Pinangki divonis pidana 10 tahun penjara dan denda Rp 600 juta subsider 6 bulan oleh majelis hakim di Pengadilan Tindak Pidana Korupsi (Tipikor) Jakarta. Vonis tersebut lebih tinggi daripada tuntutan jaksa penuntut umum, yakni pidana penjara selama 4 tahun dan denda Rp 500 juta.

Pinangki yang merasa tak puas dengan putusan majelis hakim Pengadilan Tipikor Jakarta kemudian mengajukan banding ke Pengadilan Tinggi DKI Jakarta.  Majelis hakim di tingkat banding mengabulkan permohonan banding dan memangkas hukuman Pinangki selama 10 tahun penjara menjadi 4 tahun penjara.

Ia menyimpulkan jika kondisi ini berlarut, maka Kejaksaan Agung dipastikan sudah tidak murni lagi dalam melaksanakan tugas sebagai penegak hukum. "Membahayakan sekali jika Kejagung yang dipimpin ST Burhanuddin tidak lagi murni jadi alat negara yang melakukan penegakan hukum, dan malah alat kekuasaan dalam melakukan penegakan hukum," tandasnya.

Sementara, Pakar Hukum Pidana Universitas Trisakti, Abdul Fickar menyebut pernyataan Ali Mukartono yang dengan bangga telah melakukan penyitaan mobil BMW dari kasus Pinangki tersebut merupakan tindakan yang sesat dan memalukan.

"Saya kira ini pernyataan yang memalukan karena seolah-olah terkesan Pinangki sudah menyumbangkan sebuah mobil BMW kepada negara dan pikiran seperti ini sesat," ujar Fickar.

Menurutnya, secara nyata Pinangki sudah jelas terbukti bersalah karena telah melakukan kejahatan. "Berdasarkan putusan pengadilan diserahkan kepada negara, jadi bukan secara sukarela," kata dia.

Fickar menyebut dalam kasus tersebut justru negara menderita kerugian yang tidak bernilai karena kehilangan sumber daya manusia jaksa penuntut umum (SDM JPU) yang sudah dididik dan digaji oleh negara untuk melaksanakan tugas.

"Namun, justru menjadi penjahatnya.
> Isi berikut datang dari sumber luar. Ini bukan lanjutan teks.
/-- A spectrum lost to the budget (R177): its output counts it and its next spectrum carries BUDGET_DROP. -/
def Module.spectrumDropped (m : Module) (x : Nat) (columns : Bool) : Module :=
  let w := m.wd x
  let m := m.setWd x (if columns then { w with dropCols := true } else { w with dropBins := true })
  (m.bump (pgWte x) (if columns then WTE_DROPPED.COLUMNS else WTE_DROPPED.BINS)).raise (pgWte x) 8

/-! ## The channeliser (R180–R188) -/

def routeKey (c k : Nat) : Nat := c * 64 + k

/-- The first message whose slot 0 has not yet been computed, and the message in progress: the one of the last stamp computed,
until the next one's slot 0 is (R187; log entry 126). -/
def Feed.nextMessage (f : Feed) : Nat := ceilDiv f.nextStamp 16384
def Feed.inProgress (f : Feed) : Nat := (f.nextStamp - 1) / 16384

/-- The run of samples a route draws on from a stamp on: its first whole-support stamp at or after it, and its last (R185). -/
def Feed.stamps (f : Feed) (next : Nat) : Option (Nat × Nat) :=
  let ends := f.got.map fun r => (Nat.max next (nextMultiple (r.lo + 1024) 64), (r.hi - 1023) / 64 * 64)
  ends.find? fun e => decide (e.1 ≤ e.2)

/-- The run that holds a stamp is over: a later run exists, or the delivery ended with it. -/
def Feed.over (f : Feed) (last : Nat) : Bool :=
  match f.got.find? fun r => decide (r.lo ≤ last) && decide (last ≤ r.hi) with
  | some r => decide (r.hi + 1 ≠ f.nextIdx) || match f.endAt with
    | some e => decide (e ≤ r.hi)
    | none => false
  | none => false

/-- The next message of a route (R184, R185): the stamps it holds. A message is complete when its last stamp has whole
support; a partial one goes out when its run is over. -/
def Wide.nextMsg (w : Wide) (r : Nat) : Option (Nat × Nat) :=
  match w.feed.stamps (w.nextStamp.get 0 r) with
  | some (f, l) =>
    let top := f / 16384 * 16384 + 16320
    let fence := w.ending.get 0 r
    if fence ≠ 0 ∧ fence * 16384 ≤ f then none
    else if top ≤ l then some (f, top)
    else if w.feed.over l then some (f, l)
    else none
  | none => none

/-- A route is delivered: it is subscribed and CTRL.ENABLE is 1, or its last message is due. -/
def Module.routeOpen (m : Module) (x r : Nat) : Bool :=
  (decide (0 < (m.wd x).subs.get 0 r) && m.rd (pgChn x) CTRL.ENABLE == 1) || (m.wd x).ending.get 0 r != 0

/-- The message of sub-band k with the stamps f … l (R182, R184): a slot for each, from its 2,048 corrected samples, in which those
lost are zero (R185). GAP marks the first message after a resumption or after the route began. -/
def Wide.message (w : Wide) (x k r f l : Nat) : SubMsg :=
  let stamps := stampRange f l
  { stamp := 16 * (f / 16384 * 16384) % 2 ^ 64, index := f / 16384 % 2 ^ 32, subband := k, input := x
    gap := w.gapRoute.get 0 r == 1 || f != w.nextStamp.get 0 r
    first := f % 16384 / 64, count := stamps.length
    taints := (stamps.filter fun s => touches w.feed.tainted (support s)).map fun s => s % 16384 / 64
    slots := stamps.map fun s => subbandSlot k s (gather 0 w.feed.vals (s - 1024) 2048) }
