/-- HOLDOFF_END (R229): the end of the period, with the level that the comparator has then. -/
def execHoldoffEnd (i : Fin 2) (level : Bool) (s : State) : Host.Outcome State Fault Refusal :=
  .next (match (s.m.ev i).holdEnd with
    | some t =>
      if t / 256 ≤ s.m.tick then
        s.onM fun m =>
          ((m.setEv i { m.ev i with level := level }).wr pgEvt EVT_IN_STATUS.LEVEL level.toNat i).endHoldoff i t
      else s
    | none => s)

/-! ## Notices (R240, R241) -/

/-- EVENT_NOTICE (R240): the oldest 64-tick block with stamps that no notice has taken, once it has ended. -/
def execEventNotice (i : Fin 8) (s : State) : Host.Outcome State Fault Refusal :=
  .next (match (s.m.ev i).stamps with
    | (first, _) :: _ =>
      if (first / 16384 + 1) * 64 ≤ s.m.tick then
        s.onM fun m =>
          let e := m.ev i
          let block := first / 16384
          let mine := e.stamps.filter fun t => t.1 / 16384 == block
          let held := mine.any Prod.snd
          let m := m.setEv i { e with stamps := e.stamps.filter (fun t => t.1 / 16384 != block), dead := false }
          let courses := [0, 1, 2, 3].filter fun x => bit (m.lv pgEvt EVT_IN_CFG.COURSES i) x
          let m := courses.foldl (fun m x =>
            m.send ⟨55, 24 + x, .evt, some (m.lv pgEvt ACTIVITY_ID.ACTIVITY), 16 + 8 * mine.length, [], true,
              .notice ⟨block * 16384 % 2 ^ 64, i, held, e.dropped.contains x, e.dead, mine.map Prod.fst⟩⟩) m
          m.setEv i { m.ev i with dropped := e.dropped.filter fun x => !courses.contains x }
      else s
    | [] => s)

/-- A notice lost to the budget (R241). -/
def Module.noticeDropped (m : Module) (i x : Nat) : Module :=
  ((m.setEv i { m.ev i with dropped := (m.ev i).dropped ++ [x] }).bump pgEvt EVT_IN_NOTICE_DROPS.DROPS 1 i).raise pgEvt 10

/-! ## Code-density tables (R233) -/

/-- A build of the code-density tables starts unless one runs. -/
def Module.startBuild (m : Module) : Module :=
  if m.rd pgEvt EVT_STATUS.CD_BUILDING = 1 then m
  else { m.wr pgEvt EVT_STATUS.CD_BUILDING 1 with clk.cdStart := m.clk.ticks }

/-- CD_REBUILD. -/
def State.takeCdRebuild (s : State) : State := (s.onM Module.startBuild)

/-- The command: a write that does this. -/
def execCdRebuild (r : Requester) (s : State) : Host.Outcome State Fault Refusal :=
  .next (s.via (.cdRebuild r) r pgEvt fun s => s.takeCdRebuild)

/-- CD_BUILD_DONE: 10 ms after its start a build ends, and the new tables come into force; one that did not succeed changes no
table. -/
def execCdBuildDone (ok : Bool) (s : State) : Host.Outcome State Fault Refusal :=
  .next (if s.m.rd pgEvt EVT_STATUS.CD_BUILDING = 1 ∧ s.m.clk.cdStart + 20000000 ≤ s.m.clk.ticks then
    s.onM fun m =>
      let m := m.wr pgEvt EVT_STATUS.CD_BUILDING 0
      if ok then
        let m := (m.bump pgEvt EVT_CD_STATUS.BUILDS).wr pgEvt EVT_CD_STATUS.VALID 1
        ({ m.wr pgEvt EVT_STATUS.CD_VALID 1 with clk.cdTemp := toSigned 16 (m.rd pgSaf SAF_TEMP.NOW 6) }).raise pgEvt 12
      else m
  else s)

/-! ## Gates and timeouts (R236, R237) -/

/-- The unit that EVT_IU_SEL names. -/
def Module.iuSel (m : Module) : Nat := m.rd pgEvt EVT_IU_SEL.UNIT

/-- The software gate of a unit opens or closes at a tick: the unit orders it among its edges (R235, R236). -/
def Module.softGate (m : Module) (u tick : Nat) (opens : Bool) : Module :=
  (m.wr pgEvt EVT_IU_STATUS.GATE_OPEN opens.toNat u).setIu u { m.iu u with
    edges := (m.iu u).edges ++ [⟨tick * 256, 8, opens, false, false, m.clk.ticks⟩]
    swEnd := if opens then some (tick + m.lv pgEvt EVT_IU_GATE_TICKS.TICKS u) else none }

/-- SWGATE_OPEN (R236): no effect while open, with GATE_SRC EXTERNAL, or on a unit that is OFF. -/
def State.takeSwgateOpen (s : State) : State :=
  let u := s.m.iuSel
  (if s.m.lv pgEvt EVT_IU_CFG.GATE_SRC u = 1 ∧ s.m.rd pgEvt EVT_IU_STATUS.GATE_OPEN u = 0
      ∧ s.m.lv pgEvt EVT_IU_CFG.MODE u ≠ 0 then
    s.onM fun m => m.softGate u m.tick true
  else s)

/-- The command: a write that does this. -/
def execSwgateOpen (r : Requester) (s : State) : Host.Outcome State Fault Refusal :=
  .next (s.via (.swgateOpen r) r pgEvt fun s => s.takeSwgateOpen)

/-- SWGATE_CLOSE (R236). -/
def State.takeSwgateClose (s : State) : State :=
  let u := s.m.iuSel
  (if s.m.lv pgEvt EVT_IU_CFG.GATE_SRC u = 1 ∧ s.m.rd pgEvt EVT_IU_STATUS.GATE_OPEN u = 1 then
    s.onM fun m => m.softGate u m.tick false
  else s)

/-- The command: a write that does this. -/
def execSwgateClose (r : Requester) (s : State) : Host.Outcome State Fault Refusal :=
  .next (s.via (.swgateClose r) r pgEvt fun s => s.takeSwgateClose)

/-- SWGATE_EXPIRE (R236): GATE_TICKS ticks after the opening. -/
def execSwgateExpire (u : Fin 4) (s : State) : Host.Outcome State Fault Refusal :=
  .next (match (s.m.iu u).swEnd with
    | some t => if t ≤ s.m.tick then s.onM fun m => m.softGate u t false else s
    | none => s)

/-- The measurement that began at stamp `a` runs out of time: what is stamped before the expiry still counts (R235, R237); with
CONTINUOUS the unit is armed again. -/
def Module.expireUnit (m : Module) (u a expiry : Nat) : Module :=
  let m := m.settle u expiry
  if m.iuState u = 3 ∧ (m.iu u).start = some a then
    let m := m.intervalResult u false true false
    if m.lv pgEvt EVT_IU_CFG.REPEAT u = 1 then (m.setIu u { m.iu u with after := some (expiry - 1) }).setIuState u 2
    else m.setIuState u 1
  else m

/-- IU_TIMEOUT (R237): TIMEOUT ticks after the start, decided with the wait of R235. -/
def execIuTimeout (u : Fin 4) (s : State) : Host.Outcome State Fault Refusal :=
  .next (match (s.m.iu u).start with
    | some a =>
      let expiry := a + 256 * s.m.lv pgEvt EVT_IU_TIMEOUT.TICKS u
      if s.m.lv pgEvt EVT_IU_CFG.MODE u = 1 ∧ s.m.iuState u = 3 ∧ expiry / 256 + 8 ≤ s.m.tick then
        s.onM fun m => m.expireUnit u a expiry
      else s
    | none => s)

/-- EVT_RES_POP (R239): the oldest result of the selected unit is removed. -/
def State.takeEvtResPop (s : State) : State :=
  (s.onM fun m => m.setIu m.iuSel { m.iu m.iuSel with fifo := (m.iu m.iuSel).fifo.drop 1 })

/-- The command: a write that does this. -/
def execEvtResPop (r : Requester) (s : State) : Host.Outcome State Fault Refusal :=
  .next (s.via (.evtResPop r) r pgEvt fun s => s.takeEvtResPop)

/-! ## The commit of EVT -/

/-- The checks of an EVT snapshot (R242). -/
def checkEvt (snap : Store Nat) : List Bad :=
  let g := fun (f : Fld) (b : Nat) => snapGet snap pgEvt f b
  (List.range 8).flatMap (fun i =>
    chk (decide (8 < g EVT_IN_CFG.PRESCALE i)) 0x044 2 i ++ chk (g EVT_IN_CFG.EDGE i == 3) 0x044 2 i
    ++ chk (decide (1500 < (toSigned 13 (g EVT_IN_THRESH.THRESH i)).natAbs)) 0x048 2 i
    ++ chk (decide (100 < g EVT_IN_HYST.HYST i)) 0x04C 2 i ++ chk (decide (2 ≤ i) && g EVT_IN_HYST.HYST i != 0) 0x04C 4 i
    ++ chk (decide (2 ≤ i) && g EVT_IN_HOLDOFF.HOLDOFF_EN i == 1) 0x050 4 i
    ++ chk (g EVT_IN_HOLDOFF.HOLDOFF_EN i == 1 && g EVT_IN_HOLDOFF.TICKS i == 0) 0x050 1 i
    ++ chk (decide (2000000 < g EVT_IN_HOLDOFF.TICKS i)) 0x050 2 i
    ++ chk (decide (2560 < (toSigned 16 (g EVT_IN_DELAY.DELAY i)).natAbs)) 0x054 2 i)
  ++ (List.range 4).flatMap (fun u =>
    let mode := g EVT_IU_CFG.MODE u
    let on := fun (i : Nat) => g EVT_IN_CFG.EN i == 1
    let start := g EVT_IU_CFG.START_EVT u
    let stop := g EVT_IU_CFG.STOP_EVT u
    let gate := g EVT_IU_CFG.GATE_EVT u
    let ext := g EVT_IU_CFG.GATE_SRC u == 0
    chk (mode == 3) 0x084 2 u
    ++ chk (mode == 1 && g EVT_IU_CFG.STOPS u == 0) 0x084 1 u
    ++ chk (mode == 1 && decide (16 < g EVT_IU_CFG.STOPS u)) 0x084 2 u
    ++ chk (mode != 0 && ext && (gate == start || (mode == 1 && gate == stop))) 0x084 4 u
    ++ chk (mode != 0 && !on start) 0x044 4 start ++ chk (mode == 1 && !on stop) 0x044 4 stop
    ++ chk (mode != 0 && ext && !on gate) 0x044 4 gate
    ++ chk (mode != 2 && g EVT_IU_TIMEOUT.TICKS u == 0) 0x084 1 u
    ++ chk (g EVT_IU_GATE_TICKS.TICKS u == 0) 0x08C 1 u)
  ++ chk (g EVT_CD_CTRL.TEMP_STEP 0 == 0) 0x0C4 1

/-- The fields of an input's conditioning, and of a unit. -/
def inputFields : List Fld := [EVT_IN_CFG.PRESCALE, EVT_IN_CFG.EDGE, EVT_IN_CFG.EN, EVT_IN_THRESH.THRESH, EVT_IN_HYST.HYST,
  EVT_IN_HOLDOFF.HOLDOFF_EN, EVT_IN_HOLDOFF.TICKS, EVT_IN_DELAY.DELAY]
def unitFields : List Fld := [EVT_IU_CFG.STOPS, EVT_IU_CFG.REPEAT, EVT_IU_CFG.GATE_POL, EVT_IU_CFG.GATE_SRC,
  EVT_IU_CFG.GATE_EVT, EVT_IU_CFG.STOP_EVT, EVT_IU_CFG.START_EVT, EVT_IU_CFG.MODE, EVT_IU_TIMEOUT.TICKS,
  EVT_IU_GATE_TICKS.TICKS]

/-- Two configurations differ in one of the fields of a bank. -/
def differs (a b : Module) (p : Nat) (fs : List Fld) (bank : Nat) : Bool := fs.any fun f => a.lv p f bank != b.lv p f bank

/-- The effects of an EVT commit point: a changed input restarts its prescaler (R230); a changed unit ends its measurement
with ABORTED, under the old settings, and waits for its gate (R237). -/
def Module.appliedEvt (m before : Module) : Module :=
  let m := (List.range 8).foldl (fun m i =>
    if differs m before pgEvt inputFields i then
      m.setEv i { m.ev i with count := 0, holdEnd := none, passed := (m.ev i).level }
    else m) m
  (List.range 4).foldl (fun m u =>
    if differs m before pgEvt unitFields u then
      let live := m.reg.live
      let m := { ({ m with reg.live := before.reg.live }.abortUnit u) with reg.live := live }
      m.setIuState u (if m.lv pgEvt EVT_IU_CFG.MODE u = 0 then 0 else 1)
    else m) m

end Sys2Proof.Machine
end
Berapa biaya yang sudah dikeluarkan negara untuk mendidik dan menggaji terdakwa Pinangki selama ini tentu tidak pernah cukup kalau hanya dibayar dengan mobil BMW semata," tandasnya.

Ia menilai bahwa negara juga menderita kerugian immaterial. "Yaitu rasa malu yang besar karena tidak bisa mengendalikan aparaturnya melakukan kejahatan korupsi," katanya.

Sebelumnya, awak media mempertanyakan mengapa kejaksaan belum mengajukan kasasi terkait dengan vonis ringan eks jaksa Pinangki. Pihak kejaksaan pun mengatakan belum memutuskan mengajukan kasasi atas putusan banding Pinangki karena masih menunggu salinan putusan dari Pengadilan Tinggi DKI Jakarta.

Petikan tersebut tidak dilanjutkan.